(Stored data entries)
-- ==== Sys2Proof/Machine/EnableSetter.lean ====
section
/-! DEFINITION. The power/enable state setter's command, `CEPD.WR` (family 45; R152). -/

namespace Sys2Proof.Machine

/-- `CEPD.WR` (R152): both lines low, then the lines of a mapped code high. -/
def execCepdWr (s : State) : Host.Outcome State Fault Refusal := .next (runCommand 0x40 0xD8 programCepdWr s)

end Sys2Proof.Machine
end

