-- ==== Sys2Proof/Machine/SerialWrite.lean ====
section
/-! DEFINITION. The write path's commands, `SPI.WR` and `TRIG.WR` (family 41; R148, R150). -/

namespace Sys2Proof.Machine

/-- `SPI.WR` (R148): write the payload word with strobe `LE`. -/
def execSpiWr (s : State) : Host.Outcome State Fault Refusal := .next (runCommand 0x40 0xDD programSpiWr s)

/-- `TRIG.WR` (R150): write the payload word with strobe `TRIG`; `LE` is not touched (R116). -/
def execTrigWr (s : State) : Host.Outcome State Fault Refusal := .next (runCommand 0x40 0xD9 programTrigWr s)

end Sys2Proof.Machine
end

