/-- The wait passing, held, below the limit and at the limit. -/
theorem witness_WaitIdleProceedsOrHolds :
    ((running [.waitIdle]).seq = .run [.waitIdle] ∧ (running [.waitIdle]).epBusy = false) ∧
    (∃ s : State, s.seq = .run [.waitIdle] ∧ s.epBusy = true ∧ s.params.epWaitLimit = none) ∧
    (∃ s : State, s.seq = .run [.waitIdle] ∧ s.epBusy = true ∧ s.params.epWaitLimit = some 3 ∧ s.waitCnt < 3) ∧
    (∃ s : State, s.seq = .run [.waitIdle] ∧ s.epBusy = true ∧ s.params.epWaitLimit = some 3 ∧ s.waitCnt = 3) :=
  ⟨by decide, ⟨{ busy with seq := .run [.waitIdle] }, by decide⟩,
    ⟨{ busyLimit 3 with seq := .run [.waitIdle] }, by decide⟩,
    ⟨{ busyLimit 3 with seq := .run [.waitIdle], waitCnt := 3 }, by decide⟩⟩

theorem witness_StageWriteLoadsAndExpands : (running [.stageW .le]).seq = .run [.stageW .le] ∧
    (running [.stageW .trig]).seq = .run [.stageW .trig] := by decide

theorem witness_StageEnableLoadsAndExpands : (running [.stageE]).seq = .run [.stageE] := rfl

theorem witness_ArmSetsReplyLength : (running [.arm 2]).seq = .run [.arm 2] := rfl

theorem witness_DoneReturnsToIdle : (running [.done .ok]).seq = .run [.done .ok] := rfl

/-- A request of each type, one of another type, and none. -/
theorem witness_AcceptanceStartsProgram :
    (∀ cw : Half, cw = 0x40DD ∨ cw = 0xC0DF ∨ cw = 0x41DD → (State.reset.withRequest cw).seq = .idle ∧
      (State.reset.withRequest cw).reqValid = true) ∧
    (State.reset.seq = .idle ∧ State.reset.reqValid = false) := ⟨fun _ _ => ⟨rfl, rfl⟩, rfl, rfl⟩

/-- Counts 0, 32, 33 and 255 with the default parameters, and 1 and 32 with the strict one. -/
theorem witness_WriteCommandResult :
    (∀ n : Byte, n = 0 ∨ n = 32 ∨ n = 33 ∨ n = 255 → (withBytes [1, 2, 3, 4, n]).epBusy = false ∧
      (withBytes [1, 2, 3, 4, n]).refusesCount (withBytes [1, 2, 3, 4, n]).payloadCount = false) ∧
    (∀ n : Byte, n = 1 ∨ n = 32 → (strictBytes [1, 2, 3, 4, n]).epBusy = false ∧
      (strictBytes [1, 2, 3, 4, n]).refusesCount (strictBytes [1, 2, 3, 4, n]).payloadCount = false) := by decide

/-- Counts 1 and 32. -/
theorem witness_WriteClocksEveryBitOnce : ∀ n : Byte, n = 1 ∨ n = 32 → (withBytes [1, 2, 3, 4, n]).epBusy = false ∧
    1 ≤ (withBytes [1, 2, 3, 4, n]).payloadCount.toNat ∧ (withBytes [1, 2, 3, 4, n]).payloadCount.toNat ≤ 32 := by decide

/-- Counts 0, 33 and 255, `CLK` low. -/
theorem witness_CountGivesNumberOfPulses : ∀ n : Byte, n = 0 ∨ n = 33 ∨ n = 255 →
    (withBytes [1, 2, 3, 4, n]).epBusy = false ∧
    (withBytes [1, 2, 3, 4, n]).refusesCount (withBytes [1, 2, 3, 4, n]).payloadCount = false ∧
    (withBytes [1, 2, 3, 4, n]).line .clk = false := by decide

theorem witness_HighClockLosesFirstBit : ∃ s : State, s.epBusy = false ∧ s.refusesCount s.payloadCount = false ∧
    s.line .clk = true := ⟨(withBytes [1, 2, 3, 4, 8]).raiseLine .clk, by decide⟩

/-- Counts 0, 33 and 255 with the strict parameter. -/
theorem witness_StrictCountRefused : ∀ n : Byte, n = 0 ∨ n = 33 ∨ n = 255 →
    (strictBytes [1, 2, 3, 4, n]).epBusy = false ∧ (strictBytes [1, 2, 3, 4, n]).params.strictBitCount = true ∧
    ((strictBytes [1, 2, 3, 4, n]).payloadCount.toNat = 0 ∨ 32 < (strictBytes [1, 2, 3, 4, n]).payloadCount.toNat) := by
  decide

theorem witness_SpiReadResult : State.reset.epBusy = false := rfl

theorem witness_StatusReadResult : (answering [true, false]).epBusy = false := rfl

/-- No bit and 16 bits, the first word and the last that fits 64 bytes. -/
theorem witness_ReadWordStoresThreeBytes :
    ((0 : Nat) ≤ 16 ∧ 3 * 0 + 2 < (running (readWord 0 0 ++ [.done .ok])).cbufSize ∧
      (running (readWord 0 0 ++ [.done .ok])).seq = .run (readWord 0 0 ++ [.done .ok])) ∧
    ((16 : Nat) ≤ 16 ∧ 3 * 20 + 2 < (running (readWord 16 20 ++ [.done .ok])).cbufSize ∧
      (running (readWord 16 20 ++ [.done .ok])).seq = .run (readWord 16 20 ++ [.done .ok])) := by decide

theorem witness_StatusPulsesAreUniform : State.reset.epBusy = false ∧
    ∃ t, exec (.statRd .upload) State.reset = .next t := ⟨rfl, _, rfl⟩

theorem witness_HostReceivesReadByte : (State.reset.withRequest 0xC0DD).epBusy = false ∧
    (State.reset.withRequest 0xC0DD).reqType = 0xC0 := by decide

theorem witness_TakeReplySendsReplyBytes : ∃ s : State, s.seq = .idle ∧ s.reqValid = false ∧ s.reqType = 0xC0 :=
  ⟨{ State.reset with reqType := 0xC0, replyLen := 2 }, by decide⟩

/-- Each row of rule R84, the last with an unmapped code. -/
theorem witness_EnableCommandResult : ∀ c : Byte, c = 0x04 ∨ c = 0x14 ∨ c = 0x0C ∨ c = 0x1C ∨ c = 0x3C →
    (withBytes [c]).epBusy = false ∧ (withBytes [c]).cbufRead 0 = c := by decide

theorem witness_BusyEndpointHangs : waitsForIdle (.statRd .download) = true ∧ busy.epBusy = true ∧
    busy.params.epWaitLimit = none ∧ busy.schedule = [] := by decide

theorem witness_HeldCommandResumes : waitsForIdle .cepdWr = true ∧ busy.epBusy = true ∧
    busy.params.epWaitLimit = none := by decide

/-- Limits 0 and 3. -/
theorem witness_BusyEndpointTimesOut : waitsForIdle .spiRd = true ∧ (busyLimit 0).epBusy = true ∧
    (busyLimit 0).params.epWaitLimit = some 0 ∧ (busyLimit 3).epBusy = true ∧
    (busyLimit 3).params.epWaitLimit = some 3 := by decide

theorem witness_WriteCommandFrame : (∃ t, exec (writeCommand .le) (withBytes [1, 0, 0, 0, 1]) = .next t) ∧
    (∃ t, exec (writeCommand .trig) busy = .next t) := ⟨⟨_, rfl⟩, ⟨_, rfl⟩⟩

theorem witness_ReadCommandFrame : (∃ t, exec .spiRd State.reset = .next t) ∧
    (∃ t, exec (.statRd .download) State.reset = .next t) := ⟨⟨_, rfl⟩, ⟨_, rfl⟩⟩

theorem witness_EnableCommandFrame : ∃ t, exec .cepdWr (withBytes [0x1C]) = .next t := ⟨_, rfl⟩

theorem witness_CommandIsEngineSteps : ∃ s : State, s.seq = .idle ∧ s.reqValid = true ∧
    decodeHeader s.reqType s.reqCode = .instr .trigWr := ⟨State.reset.withRequest 0x40D9, by decide⟩

/-- The invariant holds of a held command and of a command inside a clock pulse. -/
theorem witness_EveryStepKeepsInvariant :
    (running [.waitIdle, .stageW .le]).Inv ∧ ((running [.clr .clk, .done .ok]).raiseLine .clk).Inv ∧
    ∃ t, step ((running [.clr .clk, .done .ok]).raiseLine .clk) = .next t := by
  refine ⟨⟨by decide, rfl, by decide, by decide, by decide, (fun h => nomatch h), ?_⟩,
    ⟨by decide, rfl, by decide, by decide, by decide, (fun h => nomatch h), ?_⟩, _, rfl⟩
  · rintro q h
    cases h
    exact ⟨by decide, by decide, by decide, fun _ => by unfold State.atRest; decide, by decide⟩
  · rintro q h
    cases h
    exact ⟨by decide, by decide, by decide, fun h => by simp at h, by decide⟩

theorem witness_InvariantAtReset : ∀ l ∈ restLines, Params.default.resetPort.getLsbD (Params.default.pin l) = false := by
  decide

/-- The last step of a command, from a state of the invariant. -/
theorem witness_IdleLinesLow : (running [.done .ok]).Inv ∧
    ∃ t, step (running [.done .ok]) = .next t ∧ t.seq = .idle := by
  refine ⟨⟨by decide, rfl, by decide, by decide, by decide, (fun h => nomatch h), ?_⟩, _, rfl, rfl⟩
  rintro q h
  cases h
  exact ⟨by decide, by decide, by decide, fun h => by simp at h, by decide⟩

/-- A store at the last offset, in a state of the invariant. -/
theorem witness_NoStepFaults : (running [.stl 63, .done .ok]).Inv := by
  refine ⟨by decide, rfl, by decide, by decide, by decide, (fun h => nomatch h), ?_⟩
  rintro q h
  cases h
  exact ⟨by decide, by decide, by decide, fun h => by simp at h, by decide⟩

theorem witness_CommandsDriveOnlyTheirLines : (∃ t, exec .spiRd State.reset = .next t) ∧ writesLine .spiRd .data = false ∧
    (∃ t, exec .spiWr (withBytes [1, 0, 0, 0, 1]) = .next t) ∧ writesLine .spiWr .trig = false :=
  ⟨⟨_, rfl⟩, rfl, ⟨_, rfl⟩, rfl⟩

theorem witness_DefaultStatuses : State.reset.params.strictBitCount = false ∧ State.reset.params.epWaitLimit = none ∧
    ∃ t, exec .cepdWr State.reset = .next t := ⟨rfl, rfl, _, rfl⟩

theorem witness_ParametersNeverChange : ∃ t, step State.reset = .next t := ⟨_, rfl⟩

/-- A reset inside a clock pulse. -/
theorem witness_ResetEventAtAnyTime : ∃ s : State, s.schedule = [.reset] ∧ s.seq = .run [.clr .clk] ∧ s.line .clk = true :=
  ⟨{ (running [.clr .clk]).raiseLine .clk with schedule := [.reset] }, by decide⟩

/-- No payload, a payload as long as its length says and as long as the buffer, and a request that overlaps. -/
theorem witness_RequestPresented :
    (([] : List Byte).length ≤ (0 : Half).toNat ∧ ([] : List Byte).length ≤ State.reset.cbufSize) ∧
    ((List.replicate 64 (0 : Byte)).length ≤ (64 : Half).toNat ∧
      (List.replicate 64 (0 : Byte)).length ≤ State.reset.cbufSize) ∧
    (State.reset.seq = .idle ∧ State.reset.reqValid = false) ∧
    ¬ ((State.reset.withRequest 0x40DD).seq = .idle ∧ (State.reset.withRequest 0x40DD).reqValid = false) := by decide

/-- One step after the passed wait. -/
theorem witness_EngineOwnsBufferUntilDone : ∃ (s t u : State), waitsForIdle .spiRd = true ∧
    s.seq = .run (program .spiRd) ∧ s.epBusy = false ∧ engineStep s = .next t ∧ engineSteps 1 t = .next u ∧
    ∀ j v, j ≤ 1 → engineSteps j t = .next v → v.seq ≠ .idle := by
  refine ⟨running (program .spiRd), _, _, rfl, rfl, rfl, rfl, rfl, ?_⟩
  intro j v hj h
  interval_cases j <;> cases h <;> decide

/-- Each situation in which the flag may be set: idle, at the wait, in `UNKNOWN`, after the wait was given up. -/
theorem witness_UsbcDrivesBusyFlag : State.reset.seq = .idle ∧
    (∃ q, (running [.waitIdle, .stageE]).seq = .run (.waitIdle :: q)) ∧
    (running [.arm 0, .done .unknownCommand]).seq = .run [.arm 0, .done .unknownCommand] ∧
    (running [.done .unknownCommand]).seq = .run [.done .unknownCommand] ∧
    (running [.done .endpointTimeout]).seq = .run [.done .endpointTimeout] := ⟨rfl, ⟨_, rfl⟩, rfl, rfl, rfl⟩

/-- The first byte in preparation, the last byte under a busy endpoint with a request pending, and the four running queues
that have passed no wait, with `lateFill` and without it. -/
theorem witness_UsbcWritesPayloadByte :
    (0 < State.reset.cbufSize ∧ State.reset.seq = .idle ∧ State.reset.reqValid = false) ∧
    (∃ s : State, 63 < s.cbufSize ∧ s.seq = .idle ∧ s.reqValid = true ∧ s.epBusy = true) ∧
    (∀ q, q = [.waitIdle, .stageE] ∨ q = [.arm 0, .done .unknownCommand] ∨ q = [.done .unknownCommand] ∨
        q = [.done .endpointTimeout] →
      (63 < (lateRunning q).cbufSize ∧ (lateRunning q).epBusy = true ∧ (lateRunning q).seq = .run q ∧
        (lateRunning q).params.lateFill = true) ∧
      (∃ s : State, 63 < s.cbufSize ∧ s.epBusy = true ∧ s.seq = .run q ∧ s.params.lateFill = false)) :=
  ⟨by decide, ⟨{ busy with reqValid := true }, by decide⟩, fun q _ =>
    have h : 63 < 64 := by decide
    ⟨⟨h, rfl, rfl, rfl⟩, ⟨{ busy with seq := .run q }, h, rfl, rfl, rfl⟩⟩⟩

/-- A move that writes a byte, and one while a command runs, without `lateFill` and with it, the endpoint idle. -/
theorem witness_UsbcWritesNothingOfEngine :
    (∃ t, usbcStep (.writeByte 0 0xA5) State.reset = .next t) ∧
    (∃ s t : State, usbcStep .clearBusy s = .next t ∧ s.seq ≠ .idle ∧ s.params.lateFill = false ∧ s.epBusy = true) ∧
    (∃ s t : State, usbcStep .clearBusy s = .next t ∧ s.seq ≠ .idle ∧ s.params.lateFill = true ∧ s.epBusy = false) :=
  ⟨⟨_, rfl⟩, ⟨{ busy with seq := .run [.waitIdle, .stageE] }, _, rfl, by decide⟩,
    ⟨{ lateRunning [.hold, .done .ok] with epBusy := false }, _, rfl, by decide⟩⟩

/-- R16: from reset a held command is not written under. -/
theorem test_heldBuffer_closed : usbcStep (.writeByte 0 0xA5) { busy with seq := .run (program .spiWr) } =
    .refused .bufferOwned := by rfl

/-- R183: from reset a scheduled move makes the endpoint busy. -/
theorem test_setBusy_from_reset : after (step { State.reset with schedule := [.usbc .setBusy] })
    (fun t => t.epBusy && t.schedule.isEmpty) = true := by decide

end Sys2Proof.Tests
end

section
/-! PROOFS. A run of micro-ops as steps of `ENGINE` (R37): queues that never fault, `drive` as an iteration of `engineStep`,
and where a command comes to a stand. -/

namespace Sys2Proof.Machine

/-! ### Queues `ENGINE` runs without a fault (R37 (c), R51) -/

/-- A running block's queue ends in its `DONE`, and its operands fit the buffer: the part of `QueueInv` that `engineStep`
needs so as not to fault. It says nothing of the lines, so it holds of a command accepted in any state. -/
def State.QueueRuns (s : State) : Prop :=
  ∀ q, s.seq = .run q → queueEnds q = true ∧ ∀ op ∈ q, operandFits s.cbufSize op = true

theorem State.queueRuns_of_idle {s : State} (h : s.seq = .idle) : s.QueueRuns :=
  fun _ hq => Seq.noConfusion (h.symm.trans hq)

theorem State.queueRuns_of_run {s : State} {q : List MicroOp} (hs : s.seq = .run q) (he : queueEnds q = true)
    (hf : ∀ op ∈ q, operandFits s.cbufSize op = true) : s.QueueRuns := by
  intro q' hq'
  obtain rfl : q = q' := Seq.run.inj (hs.symm.trans hq')
  exact ⟨he, hf⟩

/-- Every accepted program runs without a fault, since the buffer has room for five bytes (R9, R141). -/
theorem State.queueRuns_accept (s : State) (ty c : Byte) (i : Instr) : (s.accept ty c (program i)).QueueRuns :=
  queueRuns_of_run rfl (queueEnds_program i) (operandFits_program i s.params.five_le_cbufSize)

/-- A micro-op leaves a queue that runs without a fault (R37 (b)). -/
theorem microOp_queueRuns {op : MicroOp} {q : List MicroOp} {s : State} (he : queueEnds (op :: q) = true)
    (hf : ∀ o ∈ op :: q, operandFits s.cbufSize o = true) : (microOp op q s).QueueRuns := by
  have hsize := microOp_cbufSize op q s
  rcases queueEnds_cons he with ⟨hfinal, rfl⟩ | ⟨hfinal, hends⟩
  · rcases microOp_seq_of_final hfinal [] s with ⟨st, -, hseq⟩ | ⟨ops, st, hops, -, -, hseq⟩
    · exact State.queueRuns_of_idle hseq
    · refine State.queueRuns_of_run hseq (queueEnds_append (fun o ho => isFinal_of_isLineOp (hops o ho)) rfl) ?_
      intro o ho
      rcases List.mem_append.1 ho with ho | ho
      · exact operandFits_of_isLineOp (hops o ho) _
      · obtain rfl := List.mem_singleton.1 ho
        rfl
  · rcases microOp_seq_of_not_final hfinal q s with hseq | ⟨rfl, hseq | hseq⟩
    · exact State.queueRuns_of_run hseq hends fun o ho => hsize ▸ hf o (List.mem_cons_of_mem _ ho)
    · exact State.queueRuns_of_run hseq he fun o ho => hsize ▸ hf o ho
    · refine State.queueRuns_of_run hseq rfl fun o ho => ?_
      obtain rfl := List.mem_singleton.1 ho
      rfl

#### Work to complete
Quote only the stretch of lines that starts the data above and ends with the line containing "def execSpiWr (s", both included.

#### Exercise output
-- ==== Sys2Proof/Machine/EnableSetter.lean ====
section
/-! DEFINITION. The power/enable state setter's command, `CEPD.WR` (family 45; R152). -/

namespace Sys2Proof.Machine

/-- `CEPD.WR` (R152): both lines low, then the lines of a mapped code high. -/
def execCepdWr (s : State) : Host.Outcome State Fault Refusal := .next (runCommand 0x40 0xD8 programCepdWr s)

end Sys2Proof.Machine
end

-- ==== Sys2Proof/Machine/SerialWrite.lean ====
section
/-! DEFINITION. The write path's commands, `SPI.WR` and `TRIG.WR` (family 41; R148, R150). -/

namespace Sys2Proof.Machine

/-- `SPI.WR` (R148): write the payload word with strobe `LE`. -/
def execSpiWr (s : State) : Host.Outcome State Fault Refusal := .next (runCommand 0x40 0xDD programSpiWr s)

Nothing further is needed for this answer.